I had to backup the svn server and database (both running on Ubuntu) on our backup machine every day. It was painful enough that I decided to write a shell script to do it automatically. This might be the case for you as well.
Here is a Shell Script which backs up a folder on one machine by compressing and transferring it to another machine via ssh.
In order to back on a regular basis you may configure some fields in the shell script and place it in one of /etc/cron.* directories in Linux.
To configure the shell script you should set up these parameters:
FILE_NAME: File name to be backed up
TEMP_DIR: Directory for temporarily copying
DEFLATION: Whether to compress the file or not
EXTRACT: Whether to extract the file in destination
SRC_DIRs: Source Directory(s) to be backed up
DEST_DIR: Destination Directory
SRC_IP: Source machine IP Address use 127.0.0.1 for localhost
DEST_IP: Destination machine IP Address use 127.0.0.1 for localhost
SRC_USER: Source machine user
DEST_USER: Destination machine user
If the source and the destination machines were different, which usually are, the source machine should be able to connect to destination via ssh with no password. So you have to make them transparent to each other. this is a onetime process. For more convenience I've written a shell script named transparent-ssh which does the entire process.

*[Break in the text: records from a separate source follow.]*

-- ==== Sys2Proof/Machine/LoadStore.lean ====
section
/-! DEFINITION. Load, store and transfer (spec/42_load_store_transfer.md). Each instruction has its operation
handler, which runs after the mode resolver, and its meaning, which runs the handler in the frame of
`runInstr`. -/

namespace Sys2Proof.Machine

open Sys2Proof

/-- LDA (R100): `A <- Fetch(); SetZN(A)`. -/
def opLda (o : Operand) (s : State) : State :=
  let s := fetchOperand o s
  (State.setZN s.fetched { s with a := s.fetched })

/-- Meaning of LDA (R100). -/
def execLda (o : Operand) (s : State) : Result := runInstr (.lda o) (opLda o) s

/-- LDX (R101): `X <- Fetch(); SetZN(X)`. -/
def opLdx (o : Operand) (s : State) : State :=
  let s := fetchOperand o s
  (State.setZN s.fetched { s with x := s.fetched })

/-- Meaning of LDX (R101). -/
def execLdx (o : Operand) (s : State) : Result := runInstr (.ldx o) (opLdx o) s

/-- LDY (R102): `Y <- Fetch(); SetZN(Y)`. -/
def opLdy (o : Operand) (s : State) : State :=
  let s := fetchOperand o s
  (State.setZN s.fetched { s with y := s.fetched })

/-- Meaning of LDY (R102). -/
def execLdy (o : Operand) (s : State) : Result := runInstr (.ldy o) (opLdy o) s

/-- STA (R103): `MemWrite(addr_abs, 1, A)`, no flag. -/
def opSta (s : State) : State :=
  s.write s.addrAbs s.a

/-- Meaning of STA (R103). -/
def execSta (o : Operand) (s : State) : Result := runInstr (.sta o) opSta s

/-- STX (R104): `MemWrite(addr_abs, 1, X)`, no flag. -/
def opStx (s : State) : State :=
  s.write s.addrAbs s.x

/-- Meaning of STX (R104). -/
def execStx (o : Operand) (s : State) : Result := runInstr (.stx o) opStx s

/-- STY (R105): `MemWrite(addr_abs, 1, Y)`, no flag. -/
def opSty (s : State) : State :=
  s.write s.addrAbs s.y

/-- Meaning of STY (R105). -/
def execSty (o : Operand) (s : State) : Result := runInstr (.sty o) opSty s

/-- TAX (R106): `X <- A; SetZN(X)`. -/
def opTax (s : State) : State :=
  State.setZN s.a { s with x := s.a }

/-- Meaning of TAX (R106). -/
def execTax (s : State) : Result := runInstr .tax opTax s

/-- TAY (R107): `Y <- A; SetZN(Y)`. -/
def opTay (s : State) : State :=
  State.setZN s.a { s with y := s.a }

/-- Meaning of TAY (R107). -/
def execTay (s : State) : Result := runInstr .tay opTay s

/-- TXA (R108): `A <- X; SetZN(A)`. -/
def opTxa (s : State) : State :=
  State.setZN s.x { s with a := s.x }

/-- Meaning of TXA (R108). -/
def execTxa (s : State) : Result := runInstr .txa opTxa s

/-- TYA (R109): `A <- Y; SetZN(A)`. -/
def opTya (s : State) : State :=
  State.setZN s.y { s with a := s.y }

/-- Meaning of TYA (R109). -/
def execTya (s : State) : Result := runInstr .tya opTya s

/-- TSX (R110): `X <- SP; SetZN(X)`. -/
def opTsx (s : State) : State :=
  State.setZN s.sp { s with x := s.sp }

/-- Meaning of TSX (R110). -/
def execTsx (s : State) : Result := runInstr .tsx opTsx s

/-- TXS (R111): `SP <- X`, no flag. -/
def opTxs (s : State) : State :=
  { s with sp := s.x }

/-- Meaning of TXS (R111). -/
def execTxs (s : State) : Result := runInstr .txs opTxs s

end Sys2Proof.Machine
end

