-- ==== Sys2Proof/Machine/Step.lean ====
section
/-! DEFINITION. One step of the machine is one `tick` event (spec/40_clock_dispatch.md rule R71). The
other three events of spec/00_scope.md rule R3 are in Sys2Proof/Machine/Events.lean. -/

namespace Sys2Proof.Machine

open Sys2Proof

/-- One step: one clock pulse. -/
def step (s : State) : Host.Outcome State Fault Refusal := tick s

/-- The state with the instruction whose bits are `w` stored at PC, where the next step fetches it:
its bytes at PC and the two addresses after it, no instruction in flight, no signal pending, the bus
connected. -/
def State.withFetchWord (s : State) (nbits w : Nat) : State := s.readyToRun (tableBytes nbits w)

end Sys2Proof.Machine
end

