-- ==== Sys2Proof/Certificates/Slice0/Obligations.lean ====
section
/-! DEFINITION. The statements about the machine that the provers are asked for. Each docstring says what
the statement claims; OBLIGATIONS.json holds its tier, its basis and the rules or sections it rests on.
Opcode bytes and base counts are written out from the rules. Where a statement says "the spec's own
decision D<n>", the clause rests on that entry of spec/92_eei_decisions.md. -/

namespace Sys2Proof.Machine

/-- The 105 unused opcode bytes with their base counts, the list of R65. -/
def unusedRows : List (Byte × Nat) :=
      [(0x02, 2), (0x03, 8), (0x04, 3), (0x07, 5), (0x0B, 2), (0x0C, 4), (0x0F, 6), (0x12, 2), (0x13, 8)] ++
      [(0x14, 4), (0x17, 6), (0x1A, 2), (0x1B, 7), (0x1C, 4), (0x1F, 7), (0x22, 2), (0x23, 8), (0x27, 5)] ++
      [(0x2B, 2), (0x2F, 6), (0x32, 2), (0x33, 8), (0x34, 4), (0x37, 6), (0x3A, 2), (0x3B, 7), (0x3C, 4)] ++
      [(0x3F, 7), (0x42, 2), (0x43, 8), (0x44, 3), (0x47, 5), (0x4B, 2), (0x4F, 6), (0x52, 2), (0x53, 8)] ++
      [(0x54, 4), (0x57, 6), (0x5A, 2), (0x5B, 7), (0x5C, 4), (0x5F, 7), (0x62, 2), (0x63, 8), (0x64, 3)] ++
      [(0x67, 5), (0x6B, 2), (0x6F, 6), (0x72, 2), (0x73, 8), (0x74, 4), (0x77, 6), (0x7A, 2), (0x7B, 7)] ++
      [(0x7C, 4), (0x7F, 7), (0x80, 2), (0x82, 2), (0x83, 6), (0x87, 3), (0x89, 2), (0x8B, 2), (0x8F, 4)] ++
      [(0x92, 2), (0x93, 6), (0x97, 4), (0x9B, 5), (0x9C, 5), (0x9E, 5), (0x9F, 5), (0xA3, 6), (0xA7, 3)] ++
      [(0xAB, 2), (0xAF, 4), (0xB2, 2), (0xB3, 5), (0xB7, 4), (0xBB, 4), (0xBF, 4), (0xC2, 2), (0xC3, 8)] ++
      [(0xC7, 5), (0xCB, 2), (0xCF, 6), (0xD2, 2), (0xD3, 8), (0xD4, 4), (0xD7, 6), (0xDA, 2), (0xDB, 7)] ++
      [(0xDC, 4), (0xDF, 7), (0xE2, 2), (0xE3, 8), (0xE7, 5), (0xEB, 2), (0xEF, 6), (0xF2, 2), (0xF3, 8)] ++
      [(0xF4, 4), (0xF7, 6), (0xFA, 2), (0xFB, 7), (0xFC, 4), (0xFF, 7)]

end Sys2Proof.Machine

open Sys2Proof Sys2Proof.Machine

/-- For every well-formed instruction i, with every operand at every value, and whatever bytes follow:
decoding the bytes of i followed by the rest gives i and leaves exactly the rest. The encoder follows
the table by mnemonic of rule R64 and the list of R65, the decoder the two matrices. -/
def Obligations.DecodeInvertsEncode : Prop :=
  ∀ (i : Instr) (rest : List Byte), i.wellFormed = true → decode (encode i ++ rest) = .ok (i, rest)

/-- Whatever bytes decode to an instruction i with a rest: i is well formed, and the bytes of i followed by
the rest are the bytes decoded. So no bit of an instruction is dropped, and each byte sequence has one
meaning. -/
def Obligations.EncodeInvertsDecode : Prop :=
  ∀ (bytes : List Byte) (i : Instr) (rest : List Byte), decode bytes = .ok (i, rest) →
    i.wellFormed = true ∧ encode i ++ rest = bytes

/-- Every value of byte 0 selects a descriptor: with two more bytes present, decoding gives a well-formed
instruction, consumes the opcode and the operand bytes of its mode and no other, and that instruction
never raises anything while a bus is connected: it completes in a next state from every state, with the
byte latched as opcode. -/
def Obligations.EveryOpcodeByteDecodesAndRuns : Prop :=
  ∀ (opcode b1 b2 : Byte) (rest : List Byte), ∃ i : Instr, i.wellFormed = true ∧
    decode (opcode :: b1 :: b2 :: rest) = .ok (i, (b1 :: b2 :: rest).drop i.operand.mode.operandBytes) ∧
    ∀ s : State, s.busConnected = true → ∃ t, exec i s = .next t ∧ t.opcode = opcode
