-- ==== Sys2Proof/Laws/State.lean ====
section
/-! SUPPORT. One lemma per field per update of State: what each shared update leaves as it is, and the
new value of a field it writes where that is one expression. True by unfolding the update; tagged for simp, so that
no later proof unfolds a record update. -/

namespace Sys2Proof.Machine

open Sys2Proof

@[simp] theorem setFlag_a (s : State) (f : Flag) (b : Bool) : (s.setFlag f b).a = s.a := rfl
@[simp] theorem setFlag_x (s : State) (f : Flag) (b : Bool) : (s.setFlag f b).x = s.x := rfl
@[simp] theorem setFlag_y (s : State) (f : Flag) (b : Bool) : (s.setFlag f b).y = s.y := rfl
@[simp] theorem setFlag_sp (s : State) (f : Flag) (b : Bool) : (s.setFlag f b).sp = s.sp := rfl
@[simp] theorem setFlag_pc (s : State) (f : Flag) (b : Bool) : (s.setFlag f b).pc = s.pc := rfl
@[simp] theorem setFlag_p (s : State) (f : Flag) (b : Bool) : (s.setFlag f b).p = withFlag f b s.p := rfl
@[simp] theorem setFlag_opcode (s : State) (f : Flag) (b : Bool) : (s.setFlag f b).opcode = s.opcode := rfl
@[simp] theorem setFlag_addrAbs (s : State) (f : Flag) (b : Bool) : (s.setFlag f b).addrAbs = s.addrAbs := rfl
@[simp] theorem setFlag_addrRel (s : State) (f : Flag) (b : Bool) : (s.setFlag f b).addrRel = s.addrRel := rfl
@[simp] theorem setFlag_fetched (s : State) (f : Flag) (b : Bool) : (s.setFlag f b).fetched = s.fetched := rfl
@[simp] theorem setFlag_cycles (s : State) (f : Flag) (b : Bool) : (s.setFlag f b).cycles = s.cycles := rfl
@[simp] theorem setFlag_resetPending (s : State) (f : Flag) (b : Bool) : (s.setFlag f b).resetPending = s.resetPending := rfl
@[simp] theorem setFlag_nmiPending (s : State) (f : Flag) (b : Bool) : (s.setFlag f b).nmiPending = s.nmiPending := rfl
@[simp] theorem setFlag_irqPending (s : State) (f : Flag) (b : Bool) : (s.setFlag f b).irqPending = s.irqPending := rfl
@[simp] theorem setFlag_busConnected (s : State) (f : Flag) (b : Bool) : (s.setFlag f b).busConnected = s.busConnected := rfl
@[simp] theorem setFlag_mem (s : State) (f : Flag) (b : Bool) : (s.setFlag f b).mem = s.mem := rfl

@[simp] theorem loadP_a (s : State) (v : Byte) : (s.loadP v).a = s.a := rfl
@[simp] theorem loadP_x (s : State) (v : Byte) : (s.loadP v).x = s.x := rfl
@[simp] theorem loadP_y (s : State) (v : Byte) : (s.loadP v).y = s.y := rfl
@[simp] theorem loadP_sp (s : State) (v : Byte) : (s.loadP v).sp = s.sp := rfl
@[simp] theorem loadP_pc (s : State) (v : Byte) : (s.loadP v).pc = s.pc := rfl
@[simp] theorem loadP_p (s : State) (v : Byte) : (s.loadP v).p = statusOf v := rfl
@[simp] theorem loadP_opcode (s : State) (v : Byte) : (s.loadP v).opcode = s.opcode := rfl
@[simp] theorem loadP_addrAbs (s : State) (v : Byte) : (s.loadP v).addrAbs = s.addrAbs := rfl
@[simp] theorem loadP_addrRel (s : State) (v : Byte) : (s.loadP v).addrRel = s.addrRel := rfl
@[simp] theorem loadP_fetched (s : State) (v : Byte) : (s.loadP v).fetched = s.fetched := rfl
@[simp] theorem loadP_cycles (s : State) (v : Byte) : (s.loadP v).cycles = s.cycles := rfl
@[simp] theorem loadP_resetPending (s : State) (v : Byte) : (s.loadP v).resetPending = s.resetPending := rfl
@[simp] theorem loadP_nmiPending (s : State) (v : Byte) : (s.loadP v).nmiPending = s.nmiPending := rfl
@[simp] theorem loadP_irqPending (s : State) (v : Byte) : (s.loadP v).irqPending = s.irqPending := rfl
@[simp] theorem loadP_busConnected (s : State) (v : Byte) : (s.loadP v).busConnected = s.busConnected := rfl
@[simp] theorem loadP_mem (s : State) (v : Byte) : (s.loadP v).mem = s.mem := rfl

Download the script and run this command on the source machine:
./transparent-ssh.sh [user] [destination-machine-ip]
It takes the remote machine username and IP address as arguments and installs your public key on the remote machine. The remote machine must accept password authentication or one of the other keys in your ssh-agent.
If you've already generated your public key once, just try the command with “-c” (copy only) parameter which only copies your public key to remote machine.